theorem SeatLaw.hold {s : State} (h : SeatLaw s) (k : JournalIx) (r : JournalRec) (hres : s.resetN = true)
    (hact : s.active = true) : SeatLaw (hold s k r) := by
  unfold Machine.hold
  dsimp only
  split
  · exact h.same (by simp) (by simp) (by simp) (by simp) (by simp) (by simp)
  · next hg =>
    split
    · exact h.raise _ _ _
    · next g hf =>
      repeat' split
      · exact h.raise _ _ _
      · exact h.raise _ _ _
      · refine h.addHold g { showing := r.showing, desk := deskOf r, token := r.token,
                             seats := min r.seats (s.seats.entries.get r.showing).left } (freeHold_some hf) _
          (by rw [setCounts_entries]; simp only [clampReport_keeps, insertDue_keeps]; rfl) ?_ ?_ ?_ ?_ ?_ ?_ ?_ ?_ ?_
          ?_ ?_
        · simp [Seat.recount]
        · simpa [Seat.recount] using hg
        · simp [Seat.recount]
        · simp [Seat.recount]
        · simp [Seat.recount]
        · simp [Seat.recount]
        · exact Nat.min_le_right _ _
        · simp
        · simp only [setCounts_keeps, clampReport_keeps]
          exact TargetsOk.insert h.targets _ _ (by simp)
        · simpa using hres
        · simpa [State.active] using hact

/-- A fetched journal record, acted on or refused, keeps the law (R44, R48 to R53). -/
theorem SeatLaw.applyJournal {s : State} (h : SeatLaw s) (r : JournalRec) (hres : s.resetN = true)
    (hact : s.active = true) : SeatLaw (applyJournal s r) := by
  unfold Machine.applyJournal
  dsimp only
  split
  · exact h.raise _ _ _
  · split
    · exact h.sell _ _
    · exact h.refund _ _
    · exact h.hold _ _ hres hact
    · exact h.convert _ _
    · exact h.release _ _
    · exact h

/-! ### Building (R37, R38) -/

/-- A built entry keeps the law: no hold is live while a build goes on. -/
theorem SeatLaw.build {s t : State} (h : SeatLaw s) (i : ShowingIx) (f : Seat) (hn : ∀ g, s.holds.get g = none)
    (hf : t.seats.entries = setAt s.seats.entries i f) (hs : f.sound) (hh : f.held = 0)
    (hv : f.phase = .vacant → f.capacity = 0) (h2 : ∀ g, t.holds.get g = none) (h3 : TargetsOk t.due) : SeatLaw t := by
  have hb : ∀ (u : State), (∀ g, u.holds.get g = none) → ∀ j, heldBy u j = 0 := by
    intro u hu j
    rw [heldBy_eq, List.sum_eq_zero]
    intro x hx
    rw [List.mem_map] at hx
    obtain ⟨g, _, rfl⟩ := hx
    simp [hu g, seatsOf]
  refine h.exchange i f hf hs hv ?_ ?_ ?_ h3 (fun _ => h2)
  · rw [hb t h2, hh]
  · intro j _; rw [hb t h2, hb s hn]
  · intro g x hx; rw [h2 g] at hx; cases hx

theorem noHolds_release {s : State} (h : ∀ g, s.holds.get g = none) (i : ShowingIx) (g : HoldIx) :
    (releaseHolds s i).holds.get g = none := by
  simp [releaseHolds, h g]

theorem noHolds_enterPhase {s : State} (h : ∀ g, s.holds.get g = none) (i : ShowingIx) (e : Seat) (p : Phase)
    (g : HoldIx) : (enterPhase s i e p).1.holds.get g = none := by
  rw [enterPhase_holds]
  split
  · simp [h g]
  · exact h g

theorem placeSeat_entries (s : State) (i : ShowingIx) (e : Seat) :
    (placeSeat s i e).seats.entries = setAt s.seats.entries i e := rfl

/-- A showing built from its record keeps the law, and no hold becomes live (R37). -/
theorem SeatLaw.buildShowing {s : State} (h : SeatLaw s) (i : ShowingIx) (bs : List Byte)
    (hn : ∀ g, s.holds.get g = none) :
    SeatLaw (buildShowing s i bs) ∧ ∀ g, (Machine.buildShowing s i bs).holds.get g = none := by
  have hvac : (Seat.vacant s.clock.now).sound ∧ (Seat.vacant s.clock.now).held = 0 ∧
      (Seat.vacant s.clock.now).capacity = 0 := by
    refine ⟨⟨?_, ?_⟩, ?_, ?_⟩ <;> simp [Seat.vacant]
  have hsold : ∀ r : ShowingRec, builtSold s.start.resume r bs ≤ r.capacity := by
    intro r
    unfold builtSold
    split
    · exact Nat.min_le_right _ _
    · exact Nat.zero_le _
  unfold Machine.buildShowing
  dsimp only
  generalize showingRec bs = r
  split
  · exact ⟨h.build i _ hn (by rw [placeSeat_entries]; simp only [raise_keeps]) hvac.1 hvac.2.1
      (fun _ => hvac.2.2) (by simpa using hn) (by simpa using h.targetsOk), by simpa using hn⟩
  · split
    · exact ⟨h.build i _ hn (placeSeat_entries _ _ _) hvac.1 hvac.2.1 (fun _ => hvac.2.2) (by simpa using hn)
        (by simpa using h.targetsOk), by simpa using hn⟩
    · have h1 : ∀ s1 : State, s1.seats = s.seats → s1.holds = s.holds → s1.due = s.due → ∀ e : Seat,
          e = builtSeat s r bs → SeatLaw (if r.intent = 2 then placeSeat s1 i ({ e with phase := .cancelled }).recount
            else placeSeat (Machine.enterPhase s1 i e (phaseFromNow s.setup s.clock.now e.start)).1 i
              (Machine.enterPhase s1 i e (phaseFromNow s.setup s.clock.now e.start)).2) ∧
            ∀ g, (if r.intent = 2 then placeSeat s1 i ({ e with phase := .cancelled }).recount
              else placeSeat (Machine.enterPhase s1 i e (phaseFromNow s.setup s.clock.now e.start)).1 i
                (Machine.enterPhase s1 i e (phaseFromNow s.setup s.clock.now e.start)).2).holds.get g = none := by
        intro s1 k1 k2 k3 e he
        have hn1 : ∀ g, s1.holds.get g = none := by rw [k2]; exact hn
        have hcap : e.sold ≤ e.capacity ∧ e.held = 0 := by
          subst he; exact ⟨hsold r, rfl⟩
        split
        · refine ⟨h.build i _ hn (by rw [placeSeat_entries, k1]) ?_ ?_ ?_ (by simpa using hn1)
            (by simpa [k3] using h.targetsOk), by simpa using hn1⟩
          · exact ⟨by simpa [Seat.recount, hcap.2] using hcap.1, rfl⟩
          · exact hcap.2
          · intro hv; cases hv
        · refine ⟨h.build i _ hn (by rw [placeSeat_entries]; simp only [enterPhase_keeps, k1]; rfl) ?_ ?_ ?_ ?_ ?_, ?_⟩
          · rw [enterPhase_seat]
            refine ⟨?_, rfl⟩
            simp only [Seat.recount]
            split <;> omega
          · rw [enterPhase_seat]
            simp only [Seat.recount]
            split
            · rfl
            · exact hcap.2
          · rw [enterPhase_seat]
            simp only [Seat.recount]
            intro hv
            have := phaseChain_gate s1.setup s1.clock.now e.start _ (phaseFromNow_gate s.setup s.clock.now e.start)
            by_cases hcl : (phaseChain s1.setup s1.clock.now e.start
                (phaseFromNow s.setup s.clock.now e.start)).1 = .closed
            · rw [hcl] at hv; cases hv
            · have := this hcl; rw [hv] at this; cases this
          · simp only [placeSeat_keeps]; exact noHolds_enterPhase hn1 _ _ _
          · simp only [placeSeat_keeps]; exact enterPhase_targets _ _ _ _ (by rw [k3]; exact h.targets)
          · simp only [placeSeat_keeps]; exact noHolds_enterPhase hn1 _ _ _
      exact h1 _ (by split <;> simp) (by split <;> simp) (by split <;> simp) _ rfl

end Sys2Proof.Machine
end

*YOUR GOAL*
Set down the entries verbatim, leaving none out.

*WRITTEN ANSWER*
theorem SeatLaw.hold {s : State} (h : SeatLaw s) (k : JournalIx) (r : JournalRec) (hres : s.resetN = true)
    (hact : s.active = true) : SeatLaw (hold s k r) := by
  unfold Machine.hold
  dsimp only
  split
  · exact h.same (by simp) (by simp) (by simp) (by simp) (by simp) (by simp)
  · next hg =>
    split
    · exact h.raise _ _ _
    · next g hf =>
      repeat' split
      · exact h.raise _ _ _
      · exact h.raise _ _ _
      · refine h.addHold g { showing := r.showing, desk := deskOf r, token := r.token,
                             seats := min r.seats (s.seats.entries.get r.showing).left } (freeHold_some hf) _
          (by rw [setCounts_entries]; simp only [clampReport_keeps, insertDue_keeps]; rfl) ?_ ?_ ?_ ?_ ?_ ?_ ?_ ?_ ?_
          ?_ ?_
        · simp [Seat.recount]
        · simpa [Seat.recount] using hg
        · simp [Seat.recount]
        · simp [Seat.recount]
        · simp [Seat.recount]
        · simp [Seat.recount]
        · exact Nat.min_le_right _ _
        · simp
        · simp only [setCounts_keeps, clampReport_keeps]
          exact TargetsOk.insert h.targets _ _ (by simp)
        · simpa using hres
        · simpa [State.active] using hact

/-- A fetched journal record, acted on or refused, keeps the law (R44, R48 to R53). -/
theorem SeatLaw.applyJournal {s : State} (h : SeatLaw s) (r : JournalRec) (hres : s.resetN = true)
    (hact : s.active = true) : SeatLaw (applyJournal s r) := by
  unfold Machine.applyJournal
  dsimp only
  split
  · exact h.raise _ _ _
  · split
    · exact h.sell _ _
    · exact h.refund _ _
    · exact h.hold _ _ hres hact
    · exact h.convert _ _
    · exact h.release _ _
    · exact h

/-! ### Building (R37, R38) -/

/-- A built entry keeps the law: no hold is live while a build goes on. -/
theorem SeatLaw.build {s t : State} (h : SeatLaw s) (i : ShowingIx) (f : Seat) (hn : ∀ g, s.holds.get g = none)
    (hf : t.seats.entries = setAt s.seats.entries i f) (hs : f.sound) (hh : f.held = 0)
    (hv : f.phase = .vacant → f.capacity = 0) (h2 : ∀ g, t.holds.get g = none) (h3 : TargetsOk t.due) : SeatLaw t := by
  have hb : ∀ (u : State), (∀ g, u.holds.get g = none) → ∀ j, heldBy u j = 0 := by
    intro u hu j
    rw [heldBy_eq, List.sum_eq_zero]
    intro x hx
    rw [List.mem_map] at hx
    obtain ⟨g, _, rfl⟩ := hx
    simp [hu g, seatsOf]
  refine h.exchange i f hf hs hv ?_ ?_ ?_ h3 (fun _ => h2)
  · rw [hb t h2, hh]
  · intro j _; rw [hb t h2, hb s hn]
  · intro g x hx; rw [h2 g] at hx; cases hx

theorem noHolds_release {s : State} (h : ∀ g, s.holds.get g = none) (i : ShowingIx) (g : HoldIx) :
    (releaseHolds s i).holds.get g = none := by
  simp [releaseHolds, h g]

theorem noHolds_enterPhase {s : State} (h : ∀ g, s.holds.get g = none) (i : ShowingIx) (e : Seat) (p : Phase)
    (g : HoldIx) : (enterPhase s i e p).1.holds.get g = none := by
  rw [enterPhase_holds]
  split
  · simp [h g]
  · exact h g

theorem placeSeat_entries (s : State) (i : ShowingIx) (e : Seat) :
    (placeSeat s i e).seats.entries = setAt s.seats.entries i e := rfl

/-- A showing built from its record keeps the law, and no hold becomes live (R37). -/
theorem SeatLaw.buildShowing {s : State} (h : SeatLaw s) (i : ShowingIx) (bs : List Byte)
    (hn : ∀ g, s.holds.get g = none) :
    SeatLaw (buildShowing s i bs) ∧ ∀ g, (Machine.buildShowing s i bs).holds.get g = none := by
  have hvac : (Seat.vacant s.clock.now).sound ∧ (Seat.vacant s.clock.now).held = 0 ∧
      (Seat.vacant s.clock.now).capacity = 0 := by
    refine ⟨⟨?_, ?_⟩, ?_, ?_⟩ <;> simp [Seat.vacant]
  have hsold : ∀ r : ShowingRec, builtSold s.start.resume r bs ≤ r.capacity := by
    intro r
    unfold builtSold
    split
    · exact Nat.min_le_right _ _
    · exact Nat.zero_le _
  unfold Machine.buildShowing
  dsimp only
  generalize showingRec bs = r
  split
  · exact ⟨h.build i _ hn (by rw [placeSeat_entries]; simp only [raise_keeps]) hvac.1 hvac.2.1
      (fun _ => hvac.2.2) (by simpa using hn) (by simpa using h.targetsOk), by simpa using hn⟩
  · split
    · exact ⟨h.build i _ hn (placeSeat_entries _ _ _) hvac.1 hvac.2.1 (fun _ => hvac.2.2) (by simpa using hn)
        (by simpa using h.targetsOk), by simpa using hn⟩
    · have h1 : ∀ s1 : State, s1.seats = s.seats → s1.holds = s.holds → s1.due = s.due → ∀ e : Seat,
          e = builtSeat s r bs → SeatLaw (if r.intent = 2 then placeSeat s1 i ({ e with phase := .cancelled }).recount
            else placeSeat (Machine.enterPhase s1 i e (phaseFromNow s.setup s.clock.now e.start)).1 i
              (Machine.enterPhase s1 i e (phaseFromNow s.setup s.clock.now e.start)).2) ∧
            ∀ g, (if r.intent = 2 then placeSeat s1 i ({ e with phase := .cancelled }).recount
              else placeSeat (Machine.enterPhase s1 i e (phaseFromNow s.setup s.clock.now e.start)).1 i
                (Machine.enterPhase s1 i e (phaseFromNow s.setup s.clock.now e.start)).2).holds.get g = none := by
        intro s1 k1 k2 k3 e he
        have hn1 : ∀ g, s1.holds.get g = none := by rw [k2]; exact hn
        have hcap : e.sold ≤ e.capacity ∧ e.held = 0 := by
          subst he; exact ⟨hsold r, rfl⟩
        split
        · refine ⟨h.build i _ hn (by rw [placeSeat_entries, k1]) ?_ ?_ ?_ (by simpa using hn1)
            (by simpa [k3] using h.targetsOk), by simpa using hn1⟩
          · exact ⟨by simpa [Seat.recount, hcap.2] using hcap.1, rfl⟩
          · exact hcap.2
          · intro hv; cases hv
        · refine ⟨h.build i _ hn (by rw [placeSeat_entries]; simp only [enterPhase_keeps, k1]; rfl) ?_ ?_ ?_ ?_ ?_, ?_⟩
          · rw [enterPhase_seat]
            refine ⟨?_, rfl⟩
            simp only [Seat.recount]
            split <;> omega
          · rw [enterPhase_seat]
            simp only [Seat.recount]
            split
            · rfl
            · exact hcap.2
          · rw [enterPhase_seat]
            simp only [Seat.recount]
            intro hv
            have := phaseChain_gate s1.setup s1.clock.now e.start _ (phaseFromNow_gate s.setup s.clock.now e.start)
            by_cases hcl : (phaseChain s1.setup s1.clock.now e.start
                (phaseFromNow s.setup s.clock.now e.start)).1 = .closed
            · rw [hcl] at hv; cases hv
            · have := this hcl; rw [hv] at this; cases this
          · simp only [placeSeat_keeps]; exact noHolds_enterPhase hn1 _ _ _
          · simp only [placeSeat_keeps]; exact enterPhase_targets _ _ _ _ (by rw [k3]; exact h.targets)
          · simp only [placeSeat_keeps]; exact noHolds_enterPhase hn1 _ _ _
      exact h1 _ (by split <;> simp) (by split <;> simp) (by split <;> simp) _ rfl

end Sys2Proof.Machine
end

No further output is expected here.